The Semantic Observability Stack
Standard OpenTelemetry (OTel) spans are designed for distributed tracing across microservices, but they lack the fields necessary to debug an LLM. When an LLM call fails semantically, you need the full prompt, the completion, the model temperature, and the specific version of the system prompt used.
Injecting these into standard logs is a recipe for storage-cost disasters and PII leaks. Instead, we use OpenLLMetry, an open-source extension of OTel that introduces semantic conventions for AI. It auto-instruments calls to providers like OpenAI or Anthropic, capturing the input and output as attributes within a span.
One major architectural challenge is the overhead. Running a complex evaluation on every request increases latency. We solve this with Shadow Logging. The application thread handles the user request and immediately returns the response. Simultaneously, it pushes the trace data to an asynchronous queue (like RabbitMQ or an AWS SQS buffer). A worker pool then picks up these traces to run semantic evaluations offline.
from traceloop.sdk import Traceloop
from opentelemetry import trace
# Initialize OpenLLMetry with batched (asynchronous) span export
Traceloop.init(app_name="finance-rag-service", disable_batching=False)

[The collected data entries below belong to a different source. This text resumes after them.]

-- ==== Sys2Proof/Decode.lean ====
section
/-! DEFINITION. The decoder (command words by spec/30_encoding.md R60 and R61, port calls by R56), the encoder, the opcode
table, and the reading of the opcode table's own words. -/

namespace Sys2Proof

/-- The op field, bits 15:12 (R60). -/
def cmdOp (w : Word16) : BitVec 4 := w.extractLsb' 12 4

/-- The destination slot, bits 11:8 (R60). -/
def cmdD (w : Word16) : SlotIdx := (w.extractLsb' 8 4).toFin

/-- The source slot, bits 7:4 (R60). -/
def cmdS (w : Word16) : SlotIdx := (w.extractLsb' 4 4).toFin

/-- The must-be-zero field, bits 3:0 (R60). -/
def cmdZ (w : Word16) : BitVec 4 := w.extractLsb' 0 4

/-- A command word is ENC, DEC or reserved (R61). -/
def decodeCommand (w : Word16) : Except RefuseReason Instr :=
  if cmdZ w = 0#4 then
    if cmdOp w = 0x1#4 then .ok (.enc (cmdD w) (cmdS w))
    else if cmdOp w = 0x2#4 then .ok (.dec (cmdD w) (cmdS w))
    else .error (.reservedCommand w)
  else .error (.reservedCommand w)

/-- The ENCODE row of a frame: by its kind tag and rtr alone, never by the identifier's value (R56, R71). -/
def encodeRow (f : Frame) (pad : Pad) : Instr :=
  match f.id, f.rtr with
  | .std v, false => .encodeStdData v f.dlc f.payload pad
  | .std v, true => .encodeStdRemote v f.dlc f.payload pad
  | .ext v, false => .encodeExtData v f.dlc f.payload pad
  | .ext v, true => .encodeExtRemote v f.dlc f.payload pad

/-- The DECODE row of a layout: by `W0[2:1]`; every layout has one (R56, R59). -/
def decodeRow (l : Layout) : Instr :=
  match l.format with
  | .stdData => .decodeStdData l
  | .stdRemote => .decodeStdRemote l
  | .extData => .decodeExtData l
  | .extRemote => .decodeExtRemote l

/-- The instruction of a call at a port. -/
def decodeCall : Call → Instr
  | .encode f pad => encodeRow f pad
  | .decode l => decodeRow l

/-- The decoder: total, and what it rejects it rejects by name. -/
def decode : Fetched → Except RefuseReason Instr
  | .command w => decodeCommand w
  | .call c => .ok (decodeCall c)

/-- The command word of an op and two slots: `op<<12 | d<<8 | s<<4` (R60, R62). -/
def encodeCommand (op : BitVec 4) (d s : SlotIdx) : Word16 :=
  op ++ BitVec.ofFin (w := 4) d ++ BitVec.ofFin (w := 4) s ++ 0#4

/-- The encoder: what the machine is handed for an instruction. -/
def encode : Instr → Fetched
  | .enc d s => .command (encodeCommand 0x1#4 d s)
  | .dec d s => .command (encodeCommand 0x2#4 d s)
  | .encodeStdData v dlc payload pad => .call (.encode ⟨.std v, false, dlc, payload⟩ pad)
  | .encodeStdRemote v dlc payload pad => .call (.encode ⟨.std v, true, dlc, payload⟩ pad)
  | .encodeExtData v dlc payload pad => .call (.encode ⟨.ext v, false, dlc, payload⟩ pad)
  | .encodeExtRemote v dlc payload pad => .call (.encode ⟨.ext v, true, dlc, payload⟩ pad)
  | .decodeStdData l => .call (.decode l)
  | .decodeStdRemote l => .call (.decode l)
  | .decodeExtData l => .call (.decode l)
  | .decodeExtRemote l => .call (.decode l)

/-! ### The opcode table -/

/-- The opcode table's row of an instruction: mask and match as R61 gives them for the commands. For an ENCODE row they are
the fixed bits of the W0 it writes, for a DECODE row those of the W0 it reads (R56). -/
def Instr.row : Instr → OpcodeRow
  | .enc _ _ => ⟨"ENC", 16, 0xF00F, 0x1000⟩
  | .dec _ _ => ⟨"DEC", 16, 0xF00F, 0x2000⟩
  | .encodeStdData _ _ _ _ => ⟨"ENCODE.STD.DATA", 32, 0x001FFFFF, 0x00000000⟩
  | .encodeStdRemote _ _ _ _ => ⟨"ENCODE.STD.REMOTE", 32, 0x001FFFFF, 0x00000002⟩
  | .encodeExtData _ _ _ _ => ⟨"ENCODE.EXT.DATA", 32, 0x00000007, 0x00000004⟩
  | .encodeExtRemote _ _ _ _ => ⟨"ENCODE.EXT.REMOTE", 32, 0x00000007, 0x00000006⟩
  | .decodeStdData _ => ⟨"DECODE.STD.DATA", 32, 0x00000006, 0x00000000⟩
  | .decodeStdRemote _ => ⟨"DECODE.STD.REMOTE", 32, 0x00000006, 0x00000002⟩
  | .decodeExtData _ => ⟨"DECODE.EXT.DATA", 32, 0x00000006, 0x00000004⟩
  | .decodeExtRemote _ => ⟨"DECODE.EXT.REMOTE", 32, 0x00000006, 0x00000006⟩

/-- The first word of an instruction as the opcode table prints it: the command word, the W0 an ENCODE row writes, or the
W0 a DECODE row reads. -/
def Instr.tableWord : Instr → Nat
  | .enc d s => (encodeCommand 0x1#4 d s).toNat
  | .dec d s => (encodeCommand 0x2#4 d s).toNat
  | .encodeStdData v _ _ _ => (packW0 (.std v) false).toNat
  | .encodeStdRemote v _ _ _ => (packW0 (.std v) true).toNat
  | .encodeExtData v _ _ _ => (packW0 (.ext v) false).toNat
  | .encodeExtRemote v _ _ _ => (packW0 (.ext v) true).toNat
  | .decodeStdData l => l.w0.toNat
  | .decodeStdRemote l => l.w0.toNat
  | .decodeExtData l => l.w0.toNat
  | .decodeExtRemote l => l.w0.toNat

/-- A number as a layout: W0 its lowest 32 bits, then W1, W2, W3. -/
def Layout.ofBits (w : Nat) : Layout :=
  { w0 := BitVec.ofNat 32 w, w1 := BitVec.ofNat 32 (w >>> 32), w2 := BitVec.ofNat 32 (w >>> 64),
    w3 := BitVec.ofNat 32 (w >>> 96) }

/-- The number of a layout's 128 bits, W0 lowest. -/
def Layout.toBits (l : Layout) : Nat :=
  l.w0.toNat + 2 ^ 32 * l.w1.toNat + 2 ^ 64 * l.w2.toNat + 2 ^ 96 * l.w3.toNat

/-- The call that bits of the opcode table's LAYOUT.W0 rows stand for. The table says nothing of the port, and every word of
an ENCODE row fits the DECODE row of its format too: a layout in canonical form (R86), which ENCODE can have written, stands for
the ENCODE call that writes it, any other layout for the DECODE call that reads it. A convention of the table's reading
alone, DESIGN CHOICE (log 7): at the DECODE port every layout is decoded. -/
def layoutCall (l : Layout) : Call :=
  if l.canon = l then .encode (l.frameAs l.kind l.rtr l.dlcCode.toNat) l.padOf else .decode l

/-- What the machine is handed for bits of the opcode table: 16 bits are a command word, 32 bits (or up to all 128) a
layout whose further words are 0. -/
def fetchedOfTable (nbits w : Nat) : Option Fetched :=
  if nbits = 16 then some (.command (BitVec.ofNat 16 w))
  else if nbits = 32 ∨ nbits = 64 ∨ nbits = 96 ∨ nbits = 128 then
    some (.call (layoutCall (Layout.ofBits (w % 2 ^ nbits))))
  else none

/-- The instruction the decoder reads from bits numbered as the opcode table numbers them. -/
def decodeTableWord (nbits w : Nat) : Option Instr :=
  match fetchedOfTable nbits w with
  | some f => (decode f).toOption
  | none => none

end Sys2Proof
end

tracer = trace.get_tracer(__name__)
def generate_answer(query: str, context: str):
with tracer.start_as_current_span("rag_generation") as span:
# Attach semantic attributes manually if not using auto-instrumentation.
# These follow OpenLLMetry's current gen_ai.* conventions.
span.set_attribute("gen_ai.prompt.0.content", query)
span.set_attribute("gen_ai.request.model", "gpt-4o")
# Standard inference call
response = llm_client.chat.completions.create(
model="gpt-4o",
messages=[
{"role": "system", "content": "Use only the provided context."},
{"role": "user", "content": f"Context: {context}\nQuery: {query}"}
]
)
answer = response.choices[0].message.content
span.set_attribute("gen_ai.completion.0.content", answer)
return answer
By decoupling the evaluation from the inference path, we protect the user experience while still capturing the data needed for forensic analysis. If a user reports a bad answer, we can look up the exact trace ID in Arize Phoenix and see the retrieved chunks that led to the error.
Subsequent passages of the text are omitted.